# Assignment
In exact form, please repeat the records from their opening line down to the line with "first (R74). -/", including that line.

Start of Given data

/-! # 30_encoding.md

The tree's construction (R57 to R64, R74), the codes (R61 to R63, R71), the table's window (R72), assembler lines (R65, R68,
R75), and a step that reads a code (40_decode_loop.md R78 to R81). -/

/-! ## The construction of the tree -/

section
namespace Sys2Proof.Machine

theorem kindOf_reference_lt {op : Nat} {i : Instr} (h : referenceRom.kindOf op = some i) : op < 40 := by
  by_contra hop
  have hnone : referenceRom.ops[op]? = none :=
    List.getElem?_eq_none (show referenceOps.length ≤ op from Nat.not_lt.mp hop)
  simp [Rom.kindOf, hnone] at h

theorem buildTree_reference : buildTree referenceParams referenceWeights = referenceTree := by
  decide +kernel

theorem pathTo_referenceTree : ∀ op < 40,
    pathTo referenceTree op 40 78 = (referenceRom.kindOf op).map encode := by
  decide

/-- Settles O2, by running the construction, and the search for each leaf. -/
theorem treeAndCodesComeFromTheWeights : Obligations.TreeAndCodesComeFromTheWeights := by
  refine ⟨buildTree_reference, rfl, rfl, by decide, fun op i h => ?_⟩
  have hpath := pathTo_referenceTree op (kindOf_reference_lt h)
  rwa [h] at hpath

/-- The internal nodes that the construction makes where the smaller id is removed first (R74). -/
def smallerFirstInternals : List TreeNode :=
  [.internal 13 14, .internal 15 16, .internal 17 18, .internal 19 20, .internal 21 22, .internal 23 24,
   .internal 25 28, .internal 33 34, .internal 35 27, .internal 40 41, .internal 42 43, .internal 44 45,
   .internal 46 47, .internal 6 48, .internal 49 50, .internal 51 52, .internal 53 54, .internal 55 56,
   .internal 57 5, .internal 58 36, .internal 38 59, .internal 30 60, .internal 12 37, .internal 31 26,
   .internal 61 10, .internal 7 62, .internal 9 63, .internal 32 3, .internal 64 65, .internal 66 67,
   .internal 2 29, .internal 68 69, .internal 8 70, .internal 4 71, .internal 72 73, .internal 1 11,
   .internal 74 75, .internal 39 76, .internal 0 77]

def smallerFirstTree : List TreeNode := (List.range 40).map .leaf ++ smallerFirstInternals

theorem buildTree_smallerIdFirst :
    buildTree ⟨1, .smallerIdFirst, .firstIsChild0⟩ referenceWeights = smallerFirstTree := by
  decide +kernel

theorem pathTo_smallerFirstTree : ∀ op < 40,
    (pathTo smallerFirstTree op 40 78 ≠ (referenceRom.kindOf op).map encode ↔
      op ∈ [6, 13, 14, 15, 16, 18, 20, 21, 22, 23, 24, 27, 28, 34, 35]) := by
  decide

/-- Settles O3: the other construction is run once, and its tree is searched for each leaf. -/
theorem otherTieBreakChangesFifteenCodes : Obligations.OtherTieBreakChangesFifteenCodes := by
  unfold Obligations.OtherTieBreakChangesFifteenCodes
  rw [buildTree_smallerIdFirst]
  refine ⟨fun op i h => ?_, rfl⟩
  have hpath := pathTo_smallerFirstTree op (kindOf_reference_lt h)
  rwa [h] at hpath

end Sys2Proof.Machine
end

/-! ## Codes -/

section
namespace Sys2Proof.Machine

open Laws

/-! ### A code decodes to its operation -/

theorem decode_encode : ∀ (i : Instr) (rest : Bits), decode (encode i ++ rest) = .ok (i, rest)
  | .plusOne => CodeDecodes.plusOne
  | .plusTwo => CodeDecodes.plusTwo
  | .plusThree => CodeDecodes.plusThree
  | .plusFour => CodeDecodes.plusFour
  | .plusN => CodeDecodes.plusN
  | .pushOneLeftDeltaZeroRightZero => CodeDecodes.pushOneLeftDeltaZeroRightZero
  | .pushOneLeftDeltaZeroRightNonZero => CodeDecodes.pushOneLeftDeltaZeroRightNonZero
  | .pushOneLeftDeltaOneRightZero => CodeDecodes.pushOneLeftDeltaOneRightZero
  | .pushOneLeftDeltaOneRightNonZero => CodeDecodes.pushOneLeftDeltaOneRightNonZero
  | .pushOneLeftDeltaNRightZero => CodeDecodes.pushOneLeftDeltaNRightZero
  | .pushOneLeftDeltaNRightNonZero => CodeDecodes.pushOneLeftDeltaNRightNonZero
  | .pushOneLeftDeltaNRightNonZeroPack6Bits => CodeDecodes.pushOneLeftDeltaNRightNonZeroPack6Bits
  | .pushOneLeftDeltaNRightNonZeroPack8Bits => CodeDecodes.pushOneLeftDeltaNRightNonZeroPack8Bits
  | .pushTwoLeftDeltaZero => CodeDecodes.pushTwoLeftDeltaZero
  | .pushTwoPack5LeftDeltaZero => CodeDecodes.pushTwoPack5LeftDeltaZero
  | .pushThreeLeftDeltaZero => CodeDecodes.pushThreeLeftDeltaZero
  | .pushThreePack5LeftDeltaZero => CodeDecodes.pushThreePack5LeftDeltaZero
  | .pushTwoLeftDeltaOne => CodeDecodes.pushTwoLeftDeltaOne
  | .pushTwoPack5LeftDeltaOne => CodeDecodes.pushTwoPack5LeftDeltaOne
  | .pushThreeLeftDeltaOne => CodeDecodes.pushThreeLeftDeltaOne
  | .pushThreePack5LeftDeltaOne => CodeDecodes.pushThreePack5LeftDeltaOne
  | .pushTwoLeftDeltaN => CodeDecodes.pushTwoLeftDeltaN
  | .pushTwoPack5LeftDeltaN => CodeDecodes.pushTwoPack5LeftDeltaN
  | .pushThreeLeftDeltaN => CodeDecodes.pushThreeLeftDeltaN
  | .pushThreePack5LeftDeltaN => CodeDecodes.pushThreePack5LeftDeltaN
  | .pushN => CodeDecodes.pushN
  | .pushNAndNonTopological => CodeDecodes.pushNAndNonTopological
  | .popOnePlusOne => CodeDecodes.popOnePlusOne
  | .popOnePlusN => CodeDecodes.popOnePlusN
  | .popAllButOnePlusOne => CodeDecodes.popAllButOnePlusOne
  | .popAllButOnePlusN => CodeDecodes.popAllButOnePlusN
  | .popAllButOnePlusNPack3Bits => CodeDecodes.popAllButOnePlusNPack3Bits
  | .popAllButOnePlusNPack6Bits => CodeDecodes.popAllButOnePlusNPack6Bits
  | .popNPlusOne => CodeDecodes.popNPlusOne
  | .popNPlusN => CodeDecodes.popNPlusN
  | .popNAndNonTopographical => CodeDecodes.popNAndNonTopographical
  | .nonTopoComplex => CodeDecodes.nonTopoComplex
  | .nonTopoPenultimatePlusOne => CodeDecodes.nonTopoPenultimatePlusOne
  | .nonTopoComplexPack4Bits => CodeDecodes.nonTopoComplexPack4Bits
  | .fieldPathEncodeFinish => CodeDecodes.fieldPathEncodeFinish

End of Given data

# Answer section
/-! # 30_encoding.md

The tree's construction (R57 to R64, R74), the codes (R61 to R63, R71), the table's window (R72), assembler lines (R65, R68,
R75), and a step that reads a code (40_decode_loop.md R78 to R81). -/

/-! ## The construction of the tree -/

section
namespace Sys2Proof.Machine

theorem kindOf_reference_lt {op : Nat} {i : Instr} (h : referenceRom.kindOf op = some i) : op < 40 := by
  by_contra hop
  have hnone : referenceRom.ops[op]? = none :=
    List.getElem?_eq_none (show referenceOps.length ≤ op from Nat.not_lt.mp hop)
  simp [Rom.kindOf, hnone] at h

theorem buildTree_reference : buildTree referenceParams referenceWeights = referenceTree := by
  decide +kernel

theorem pathTo_referenceTree : ∀ op < 40,
    pathTo referenceTree op 40 78 = (referenceRom.kindOf op).map encode := by
  decide

/-- Settles O2, by running the construction, and the search for each leaf. -/
theorem treeAndCodesComeFromTheWeights : Obligations.TreeAndCodesComeFromTheWeights := by
  refine ⟨buildTree_reference, rfl, rfl, by decide, fun op i h => ?_⟩
  have hpath := pathTo_referenceTree op (kindOf_reference_lt h)
  rwa [h] at hpath

/-- The internal nodes that the construction makes where the smaller id is removed first (R74). -/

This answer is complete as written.